We held our first-ever Domestic Investment Forum in August last year. Since then, we have worked extensively with medium-sized enterprises. Our track record on ease of doing business continues to improve. We are collaborating with the Nigeria Customs Service, and the National Single Window Project will go live in a few months. Technical teams are actively working on the Nigeria Single Window infrastructure. Several reforms have been implemented, including the establishment of special economic zones and improvements to the tax architecture. These reforms are not isolated; they are interconnected and designed to create an enabling environment. Export facilitation is a primary focus. We are currently running programs with sub-national and local governments, visiting each local government area to identify their competitive export advantages. Nigeria has firmly embraced the African Continental Free Trade Area (AfCFTA) and has increased its exports to Africa. The UAE is also seeking a base in Africa. Nigerian businesses will export not only to Africa but to the rest of the world through the Middle East hub. Nigerian products and innovation should never be underestimated. The role of government is to provide an enabling framework to ensure the agreement delivers real value. This agreement is not one-sided; it was negotiated to be a win-win. I am pleased that the inter-ministerial team delivered an outcome that benefits the Nigerian economy.
Realistically, how many jobs can this deal generate? Can the average Nigerian farmer or entrepreneur begin exporting to the UAE immediately under this framework?

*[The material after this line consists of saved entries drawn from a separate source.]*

/-- MOVD. -/
def movdStep (t p : Nat) (s : State) : State :=
  s.movRow t p 0x01 fun k q s =>
    let ch := wf q.word 11 6
    if s.chanBlocked t ch then s
    else if ch % 16 ≠ p || 56 ≤ ch then s.faultX t p kfChannelOwner q.bundle
    else if !inMem q.desc (64 * q.ndesc) 64 cisBytes then s.faultX t p kfCisternRange q.bundle
    else (s.moveOut t p q).pushReq t ch
      (newReq (.path t p q.seq q.bundle k.kid) (some (cisAddr t q.desc)) [] q.ndesc)
def execMovd (t p : Nat) (s : State) : Host.Outcome State Fault Refusal := .next (movdStep t p s)

/-- A request for the XU or the spillway engine. -/
def unitReq (t p : Nat) (k : Kernel) (q : QItem) : UnitReq :=
  { t := t, p := p, seq := q.seq, bundle := q.bundle, kid := k.kid, base := q.desc, count := q.ndesc, done := 0 }

/-- XEXP. -/
def xexpStep (t p : Nat) (s : State) : State :=
  s.movRow t p 0x02 fun k q s =>
    if s.blocked 4 t 0 then s
    else if !inMem q.desc (128 * q.ndesc) 128 cisBytes then s.faultX t p kfCisternRange q.bundle
    else (s.moveOut t p q).onTile t fun x => { x with xu := x.xu ++ [unitReq t p k q] }
def execXexp (t p : Nat) (s : State) : Host.Outcome State Fault Refusal := .next (xexpStep t p s)

/-- SPILL. -/
def spillStep (t p : Nat) (s : State) : State :=
  s.movRow t p 0x03 fun k q s =>
    if s.blocked 5 t 0 then s
    else if !inMem q.desc (128 * q.ndesc) 128 cisBytes then s.faultX t p kfCisternRange q.bundle
    else (s.moveOut t p q).onTile t fun x => { x with spw := x.spw ++ [unitReq t p k q] }
def execSpill (t p : Nat) (s : State) : Host.Outcome State Fault Refusal := .next (spillStep t p s)

end Sys2Proof.Machine
end

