-- ==== Sys2Proof/Machine/Core.lean ====
section
/-! DEFINITION. The module behind the host's interface. -/

def Sys2Proof.core : Host.Core := { State := Sys2Proof.Machine.State, Fault := Sys2Proof.Machine.Fault, Refusal := Sys2Proof.Machine.Refusal, step := Sys2Proof.Machine.step, reset := Sys2Proof.Machine.State.reset }
end

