/-! ### Matrix cores (05) -/

/-- 05 R174, R181: what a write of a region of a slot leaves in accumulator memory, and that a cleared slot reads +0;
no other slot changes. And 05 R165, R170, R175 to R177: ODSET.A and ODSET.S write the fields of one operand
descriptor, SLOTCTX a slot's context, SLOT_CLEAR sets a slot to +0, SLOT_GIVE passes a slot to the vector engine and
SLOT_TAKE goes on once the core holds it. The core keeps everything else. -/
def Obligations.AccumulatorAndSlotRegisters : Prop :=
  (∀ (c : Core) (slot r0 c0 rows cols : Nat) (f : Nat → Nat → BitVec 32), r0 + rows ≤ 256 → c0 + cols ≤ 256 →
    ∀ slot' r q, r < 256 → q < 256 →
      (c.setAcc slot r0 c0 rows cols f).accAt slot' r q =
        (if slot' = slot ∧ r0 ≤ r ∧ r < r0 + rows ∧ c0 ≤ q ∧ q < c0 + cols then f (r - r0) (q - c0) else c.accAt slot' r q) ∧
      (c.clearAcc slot).accAt slot' r q = (if slot' = slot then 0 else c.accAt slot' r q)) ∧
  (∀ (s : State) (t p : Nat) (x : Path) (m : MIn),
    (s.matHeld t p 0x02 x m → m.q.eff (wf m.q.word 31 15 * 64) % 64 = 0 →
      MatrixDone (exec (.odsetA t p) s) s t p x { m.c with ods := modAt m.c.ods (wf m.q.word 10 6) fun o =>
        { o with base := m.q.eff (wf m.q.word 31 15 * 64), lines := wf m.q.word 40 32, strided := bitOf m.q.word.toNat 41,
                 stride := wf m.q.word 58 42 * 64 } }) ∧
    (s.matHeld t p 0x03 x m →
      MatrixDone (exec (.odsetS t p) s) s t p x { m.c with ods := modAt m.c.ods (wf m.q.word 10 6) fun o =>
        { o with scaleBase := m.q.eff (wf m.q.word 37 15), scaleStride := wf m.q.word 60 38 } }) ∧
    (s.matHeld t p 0x04 x m → m.slotFree = true → inMem m.desc 32 32 cisBytes = true →
      s.sramBad (cisAddr t m.desc) 32 = false → fld (s.bytesAt (cisAddr t m.desc) 32) 16 4 < 2 ^ 26 →
      zeroAt (s.bytesAt (cisAddr t m.desc) 32) 20 12 = true →
      MatrixDone (exec (.slotctx t p) s) s t p x (m.c.onCtx m.slot fun y =>
        { y with tensorId := BitVec.ofNat 32 (fld (s.bytesAt (cisAddr t m.desc) 32) 0 4),
                 rowBase := BitVec.ofNat 32 (fld (s.bytesAt (cisAddr t m.desc) 32) 4 4),
                 colBase := BitVec.ofNat 32 (fld (s.bytesAt (cisAddr t m.desc) 32) 8 4),
                 kgBase := BitVec.ofNat 32 (fld (s.bytesAt (cisAddr t m.desc) 32) 12 4),
                 x64Addr := fld (s.bytesAt (cisAddr t m.desc) 32) 16 4 })) ∧
    (s.matHeld t p 0x05 x m → m.slotFree = true →
      MatrixDone (exec (.slotClear t p) s) s t p x ((m.c.clearAcc m.slot).onCtx m.slot fun y =>
        { y with groups := 0, spillBound := none, spilled := false })) ∧
    (s.matHeld t p 0x0A x m → m.slotFree = true →
      MatrixDone (exec (.slotGive t p) s) s t p x { m.c with given := modAt m.c.given m.slot fun _ => true }) ∧
    (s.matHeld t p 0x0B x m → m.c.given.getD m.slot false = false →
      MatrixDone (exec (.slotTake t p) s) s t p x m.c))

/-- 05 R168, R172, R173: an MMA that raises no fault joins the MMAs in flight, at most four, with the operand descriptors
as they stand; the next MMA on its slot must name its spill interval, unless it clears the slot, else it raises
SPILL_MISMATCH and joins nothing. -/
def Obligations.MmaIssues : Prop :=
  ∀ (s : State) (t p : Nat) (x : Path) (m : MIn), s.matHeld t p 0x01 x m → m.c.given.getD m.slot false = false →
    m.c.runs.length < 4 → m.mmaFault = none →
    ∃ r : MmaRun, r.slot = m.slot ∧ r.kid = m.k.kid ∧ r.j = 0 ∧ r.seq = m.q.seq ∧
      r.oda = m.c.ods.getD (wf m.q.word 14 10) OpDesc.zero ∧ r.odb = m.c.ods.getD (wf m.q.word 19 15) OpDesc.zero ∧
      r.kExt = wf m.q.word 39 20 ∧ r.fmt = wf m.q.word 42 40 ∧ r.rmode = wf m.q.word 44 43 ∧
      r.spill = wf m.q.word 60 45 ∧ r.clear = bitOf m.q.word.toNat 61 ∧
      MatrixDone (exec (.mma t p) s) s t p x { m.c with runs := m.c.runs ++ [r] } ∧
      ∀ n : MIn, n.c = { m.c with runs := m.c.runs ++ [r] } → n.slot = m.slot → bitOf n.q.word.toNat 61 = false →
        n.mmaFault = none → wf n.q.word 60 45 = r.spill

/-- 05 R170, R173, R190 to R192: the next K-group in turn adds into its slot and counts in GROUPS; a K-group without a
fault of the array passes both checks; on a mismatch the slot keeps its values and one CHECKSUM_FAULT is counted. `r` is
the MMA whose turn it is; it does not spill and this is not a first group with CLEAR. The first K-group that passes binds
SPILL_BOUND. -/
def Obligations.KGroupAddsOrRetries : Prop :=
  ∀ (s : State) (t p : Nat) (c : Core) (k : Kernel) (r : MmaRun) (f : Fmt),
    s.core? t p = some c → s.kernelOn t = some k → c.fenced = false →
    (nextSlot c.rr c.runs).bind (fun n => c.runs.find? fun y => y.slot == n) = some r → fmtOf r.fmt = some f →
    r.spill = 0 → (r.j = 0 → r.clear = false) →
    s.groupBad t p r f (groupSize f * r.j) (min r.kExt (groupSize f * (r.j + 1))) = false →
    (∃ u c', exec (.kGroup t p []) s = .next u ∧ SameBut [.tiles] s u ∧ u.core? t p = some c' ∧ c'.rr = r.slot ∧
      c'.ods = c.ods ∧ c'.given = c.given ∧
      c'.acc = (c.setAcc r.slot 0 0 r.oda.lines r.odb.lines fun row col =>
        s.groupElem t p k r f (c.ctxAt r.slot) [] (c.accAt r.slot row col) row col).acc ∧
      c'.ctx = modAt c.ctx r.slot (fun y =>
        { y with groups := y.groups + 1, spillBound := if r.j = 0 then some r.spill else y.spillBound }) ∧
      (r.groups ≤ r.j + 1 → c'.runs = dropFirst (fun y => y.slot == r.slot) c.runs) ∧
      (r.j + 1 < r.groups → c'.runs = modFirst (fun y => y.slot == r.slot) (fun y => { y with j := y.j + 1 }) c.runs)) ∧
    (∀ l, s.mismatch t p r f l = true →
      ∃ u c', exec (.kGroup t p l) s = .next u ∧ SameBut [.tiles, .work] s u ∧ u.core? t p = some c' ∧ c'.acc = c.acc ∧
        c'.ctx = c.ctx ∧ c'.checksumFaults = sat32 (c.checksumFaults + 1)) ∧
    (∀ row col, row < r.oda.lines → col < r.odb.lines →
      s.mismatch t p r f [.round row col] = true ∧
      ∀ e : Int, e % (2 ^ 61 - 1) ≠ 0 → s.mismatch t p r f [.sum row col e] = true)

/-- 05 R174, R177, R181, R195: SLOT_LOAD writes a region of a slot and no byte of memory; SLOT_STORE writes the raw bits
of a region, DRAIN and DRAIN_ADD the converted region, its scales, its record and its row statistics, and MSTAT 32
bytes, and no byte outside what each names changes; the drains leave the slot at +0. No MMA locks the bytes stored to,
and no store changes part of a word with a double-bit error. -/
def Obligations.MatrixMemoryInstructions : Prop :=
  ∀ (s : State) (t p : Nat) (x : Path) (m : MIn) (d : SlotAcc) (b : Bytes),
    b = s.bytesAt (cisAddr t m.desc) 32 → d = slotAcc b → inMem m.desc 32 32 cisBytes = true →
    (s.matHeld t p 0x06 x m → s.sramBad (cisAddr t m.desc) 32 = false → m.slotFree = true → accOk .load b = true →
      rowsFit d.addr d.pitch d.rows ((if d.fmt = 4 then 4 else 2) * d.cols) (unitSize d.dest) = true →
      (∀ r, r < d.rows →
        s.sramBad (unitAddr t p d.dest (d.addr + r * d.pitch)) ((if d.fmt = 4 then 4 else 2) * d.cols) = false) →
      MatrixDone (exec (.slotLoad t p) s) s t p x ((m.c.setAcc m.slot 0 0 d.rows d.cols fun r q =>
        if d.fmt = 4 then BitVec.ofNat 32 (s.numAt (unitAddr t p d.dest (d.addr + r * d.pitch + 4 * q)) 4)
        else toH (decodeF .s16 (s.numAt (unitAddr t p d.dest (d.addr + r * d.pitch + 2 * q)) 2))).onCtx m.slot fun y =>
        { y with groups := 0, spillBound := none, spilled := false })) ∧
    (s.matHeld t p 0x07 x m → s.sramBad (cisAddr t m.desc) 32 = false → m.slotFree = true → accOk .store b = true →
      (d.dest = true ∨ ∀ a n, s.lockedBy t p a n = none) →
      rowsFit d.addr d.pitch d.rows (4 * d.cols) (unitSize d.dest) = true → s.accBad t p m.slot d.rows d.cols = false →
      (∀ a n, s.partBad a n = false) →
      ∃ u, exec (.slotStore t p) s = .next u ∧ SameBut [.tiles, .mem] s u ∧ u.core? t p = some m.c ∧
        u.path? t p = some { x with mq := x.mq.drop 1 } ∧
        (∀ a, (∀ r, r < d.rows → a < unitAddr t p d.dest (d.addr + r * d.pitch) ∨
            unitAddr t p d.dest (d.addr + r * d.pitch) + 4 * d.cols ≤ a) → u.byteAt a = s.byteAt a) ∧
        (d.rows = 1 ∨ 4 * d.cols ≤ d.pitch → ∀ r, r < d.rows →
          u.bytesAt (unitAddr t p d.dest (d.addr + r * d.pitch)) (4 * d.cols) =
            (List.range d.cols).flatMap fun q => toLE 4 (m.c.accAt m.slot r q).toNat)) ∧
    (∀ i op use f mode, (i, op, use) ∈ [(Instr.drain t p, 0x08, AccUse.drain), (Instr.drainAdd t p, 0x09, AccUse.drainAdd)] →
      s.matHeld t p op x m → s.sramBad (cisAddr t m.desc) 32 = false → m.slotFree = true →
      (d.dest = true ∨ ∀ a n, s.lockedBy t p a n = none) →
      s.drainFault t p m d (use == AccUse.drainAdd) (accOk use b) = none → (∀ a n, s.partBad a n = false) → fmtOf d.fmt = some f →
      rmodeOf d.omode = some mode →
      ∃ u c', exec i s = .next u ∧ SameBut [.tiles, .mem] s u ∧ u.path? t p = some { x with mq := x.mq.drop 1 } ∧
        u.core? t p = some c' ∧
        { c' with nonfiniteOut := m.c.nonfiniteOut } = (m.c.clearAcc m.slot).onCtx m.slot (fun y =>
          { y with groups := 0, spillBound := none, spilled := false }) ∧
        (∀ a, (∀ r, r < d.rows → a < unitAddr t p d.dest (d.addr + r * d.pitch) ∨
            unitAddr t p d.dest (d.addr + r * d.pitch) + elemBytes f d.cols ≤ a) →
          (f.isBlock = true → (a < unitAddr t p d.dest d.scaleAddr ∨
            unitAddr t p d.dest d.scaleAddr + d.rows * (d.cols / 32) ≤ a) ∧
            (a < cisAddr t d.record ∨ cisAddr t d.record + 16 ≤ a)) →
          (d.stats ≠ 0 → a < cisAddr t d.statsAddr ∨ cisAddr t d.statsAddr + 8 * d.rows ≤ a) →
          u.byteAt a = s.byteAt a) ∧
        (d.rows = 1 → f.isBlock = false → d.stats = 0 →
          u.bytesAt (unitAddr t p d.dest d.addr) (elemBytes f d.cols) =
            (drainRow f mode d m.k.rng (m.c.ctxAt m.slot) 0
              ((List.range d.cols).map fun q => s.drainVal t m.c m.slot d (use == AccUse.drainAdd) 0 q)).1)) ∧
    (s.matHeld t p 0x0C x m → m.c.runs = [] →
      ∃ u, exec (.mstat t p) s = .next u ∧ SameBut [.tiles, .mem] s u ∧ u.core? t p = some m.c ∧
        u.path? t p = some { x with mq := x.mq.drop 1 } ∧ KeepsOutside (cisAddr t m.desc) 32 s u ∧
        u.bytesAt (cisAddr t m.desc) 32 = faultRecord t p s.clk.nowUs m.c)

Some provisions take effect immediately, while others will be implemented over three to five years. Consider the Lagos–Calabar Coastal Highway alone, how many jobs has it already generated? The opening of the financial services sector to the UAE will also attract foreign direct investment. Not every business will be export-ready immediately. That is why we are rolling out programs across all local government councils. We do not expect nano businesses to face the full rigours of international competition. This is where clusters and cooperatives come in. Government agencies such as the Nigerian Export Promotion Council, NEXIM, BOI, and SMEDAN are actively training, coaching, and supporting exporters. This is not theoretical. Last year, we opened an air-cargo corridor in partnership with Uganda. Thirteen Eastern and Southern African countries have since expressed interest in Nigerian products, snacks, zobo, plantain chips, apparel, fashion, and more. The demand is real. The African market is vibrant and hungry. We are facilitating export training and improving standards nationwide to enhance the value, competitiveness, and trade-readiness of Nigerian businesses.